- _SUPPLIED MATERIAL_
▬▬▬▬▬▬
-- ==== Sys2Proof/Laws/State.lean ====
section
/-! SUPPORT. One lemma per field per update: what each named update of State leaves in each field. -/

namespace Sys2Proof.Machine


/-! ### setDec -/

@[simp] theorem setDec_cfg (s : State) (x : Snapshot) : (s.setDec x).cfg = s.cfg := rfl
@[simp] theorem setDec_gpr (s : State) (x : Snapshot) : (s.setDec x).gpr = s.gpr := rfl
@[simp] theorem setDec_hi (s : State) (x : Snapshot) : (s.setDec x).hi = s.hi := rfl
@[simp] theorem setDec_lo (s : State) (x : Snapshot) : (s.setDec x).lo = s.lo := rfl
@[simp] theorem setDec_pc (s : State) (x : Snapshot) : (s.setDec x).pc = s.pc := rfl
@[simp] theorem setDec_pipe (s : State) (x : Snapshot) : (s.setDec x).pipe = { s.pipe with dec := x } := rfl
@[simp] theorem setDec_intShadow (s : State) (x : Snapshot) : (s.setDec x).intShadow = s.intShadow := rfl
@[simp] theorem setDec_sr (s : State) (x : Snapshot) : (s.setDec x).sr = s.sr := rfl
@[simp] theorem setDec_cause (s : State) (x : Snapshot) : (s.setDec x).cause = s.cause := rfl
@[simp] theorem setDec_epc (s : State) (x : Snapshot) : (s.setDec x).epc = s.epc := rfl
@[simp] theorem setDec_badVAddr (s : State) (x : Snapshot) : (s.setDec x).badVAddr = s.badVAddr := rfl
@[simp] theorem setDec_icache (s : State) (x : Snapshot) : (s.setDec x).icache = s.icache := rfl
@[simp] theorem setDec_dcache (s : State) (x : Snapshot) : (s.setDec x).dcache = s.dcache := rfl
@[simp] theorem setDec_bus (s : State) (x : Snapshot) : (s.setDec x).bus = s.bus := rfl
@[simp] theorem setDec_cycle (s : State) (x : Snapshot) : (s.setDec x).cycle = s.cycle := rfl
@[simp] theorem setDec_loadUseEvents (s : State) (x : Snapshot) : (s.setDec x).loadUseEvents = s.loadUseEvents := rfl
@[simp] theorem setDec_mem (s : State) (x : Snapshot) : (s.setDec x).mem = s.mem := rfl
@[simp] theorem setDec_requests (s : State) (x : Snapshot) : (s.setDec x).requests = s.requests := rfl
@[simp] theorem setDec_devLog (s : State) (x : Snapshot) : (s.setDec x).devLog = s.devLog := rfl
@[simp] theorem setDec_env (s : State) (x : Snapshot) : (s.setDec x).env = s.env := rfl
@[simp] theorem setDec_draws (s : State) (x : Snapshot) : (s.setDec x).draws = s.draws := rfl
@[simp] theorem setDec_active (s : State) (x : Snapshot) : (s.setDec x).active = s.active := rfl
@[simp] theorem setDec_stall (s : State) (x : Snapshot) : (s.setDec x).stall = s.stall := rfl
@[simp] theorem setDec_halted (s : State) (x : Snapshot) : (s.setDec x).halted = s.halted := rfl

/-! ### setEx -/

@[simp] theorem setEx_cfg (s : State) (x : Snapshot) : (s.setEx x).cfg = s.cfg := rfl
@[simp] theorem setEx_gpr (s : State) (x : Snapshot) : (s.setEx x).gpr = s.gpr := rfl
@[simp] theorem setEx_hi (s : State) (x : Snapshot) : (s.setEx x).hi = s.hi := rfl
@[simp] theorem setEx_lo (s : State) (x : Snapshot) : (s.setEx x).lo = s.lo := rfl
@[simp] theorem setEx_pc (s : State) (x : Snapshot) : (s.setEx x).pc = s.pc := rfl
@[simp] theorem setEx_pipe (s : State) (x : Snapshot) : (s.setEx x).pipe = { s.pipe with ex := x } := rfl
@[simp] theorem setEx_intShadow (s : State) (x : Snapshot) : (s.setEx x).intShadow = s.intShadow := rfl
@[simp] theorem setEx_sr (s : State) (x : Snapshot) : (s.setEx x).sr = s.sr := rfl
@[simp] theorem setEx_cause (s : State) (x : Snapshot) : (s.setEx x).cause = s.cause := rfl
@[simp] theorem setEx_epc (s : State) (x : Snapshot) : (s.setEx x).epc = s.epc := rfl
@[simp] theorem setEx_badVAddr (s : State) (x : Snapshot) : (s.setEx x).badVAddr = s.badVAddr := rfl
@[simp] theorem setEx_icache (s : State) (x : Snapshot) : (s.setEx x).icache = s.icache := rfl
@[simp] theorem setEx_dcache (s : State) (x : Snapshot) : (s.setEx x).dcache = s.dcache := rfl
@[simp] theorem setEx_bus (s : State) (x : Snapshot) : (s.setEx x).bus = s.bus := rfl
@[simp] theorem setEx_cycle (s : State) (x : Snapshot) : (s.setEx x).cycle = s.cycle := rfl
@[simp] theorem setEx_loadUseEvents (s : State) (x : Snapshot) : (s.setEx x).loadUseEvents = s.loadUseEvents := rfl
@[simp] theorem setEx_mem (s : State) (x : Snapshot) : (s.setEx x).mem = s.mem := rfl
@[simp] theorem setEx_requests (s : State) (x : Snapshot) : (s.setEx x).requests = s.requests := rfl
@[simp] theorem setEx_devLog (s : State) (x : Snapshot) : (s.setEx x).devLog = s.devLog := rfl
@[simp] theorem setEx_env (s : State) (x : Snapshot) : (s.setEx x).env = s.env := rfl
@[simp] theorem setEx_draws (s : State) (x : Snapshot) : (s.setEx x).draws = s.draws := rfl
@[simp] theorem setEx_active (s : State) (x : Snapshot) : (s.setEx x).active = s.active := rfl
@[simp] theorem setEx_stall (s : State) (x : Snapshot) : (s.setEx x).stall = s.stall := rfl
@[simp] theorem setEx_halted (s : State) (x : Snapshot) : (s.setEx x).halted = s.halted := rfl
▬▬▬▬▬▬
- _DIRECTIONS FOR THIS TASK_
Given the records above, reproduce precisely and only the lines between the line holding "(s.setDec x).hi = s.hi := rfl" and the line holding "(s.setDec x).stall = s.stall := rfl", inclusive.

- _RESULT_
@[simp] theorem setDec_hi (s : State) (x : Snapshot) : (s.setDec x).hi = s.hi := rfl
@[simp] theorem setDec_lo (s : State) (x : Snapshot) : (s.setDec x).lo = s.lo := rfl
@[simp] theorem setDec_pc (s : State) (x : Snapshot) : (s.setDec x).pc = s.pc := rfl
@[simp] theorem setDec_pipe (s : State) (x : Snapshot) : (s.setDec x).pipe = { s.pipe with dec := x } := rfl
@[simp] theorem setDec_intShadow (s : State) (x : Snapshot) : (s.setDec x).intShadow = s.intShadow := rfl
@[simp] theorem setDec_sr (s : State) (x : Snapshot) : (s.setDec x).sr = s.sr := rfl
@[simp] theorem setDec_cause (s : State) (x : Snapshot) : (s.setDec x).cause = s.cause := rfl
@[simp] theorem setDec_epc (s : State) (x : Snapshot) : (s.setDec x).epc = s.epc := rfl
@[simp] theorem setDec_badVAddr (s : State) (x : Snapshot) : (s.setDec x).badVAddr = s.badVAddr := rfl
@[simp] theorem setDec_icache (s : State) (x : Snapshot) : (s.setDec x).icache = s.icache := rfl
@[simp] theorem setDec_dcache (s : State) (x : Snapshot) : (s.setDec x).dcache = s.dcache := rfl
@[simp] theorem setDec_bus (s : State) (x : Snapshot) : (s.setDec x).bus = s.bus := rfl
@[simp] theorem setDec_cycle (s : State) (x : Snapshot) : (s.setDec x).cycle = s.cycle := rfl
@[simp] theorem setDec_loadUseEvents (s : State) (x : Snapshot) : (s.setDec x).loadUseEvents = s.loadUseEvents := rfl
@[simp] theorem setDec_mem (s : State) (x : Snapshot) : (s.setDec x).mem = s.mem := rfl
@[simp] theorem setDec_requests (s : State) (x : Snapshot) : (s.setDec x).requests = s.requests := rfl
@[simp] theorem setDec_devLog (s : State) (x : Snapshot) : (s.setDec x).devLog = s.devLog := rfl
@[simp] theorem setDec_env (s : State) (x : Snapshot) : (s.setDec x).env = s.env := rfl
@[simp] theorem setDec_draws (s : State) (x : Snapshot) : (s.setDec x).draws = s.draws := rfl
@[simp] theorem setDec_active (s : State) (x : Snapshot) : (s.setDec x).active = s.active := rfl
@[simp] theorem setDec_stall (s : State) (x : Snapshot) : (s.setDec x).stall = s.stall := rfl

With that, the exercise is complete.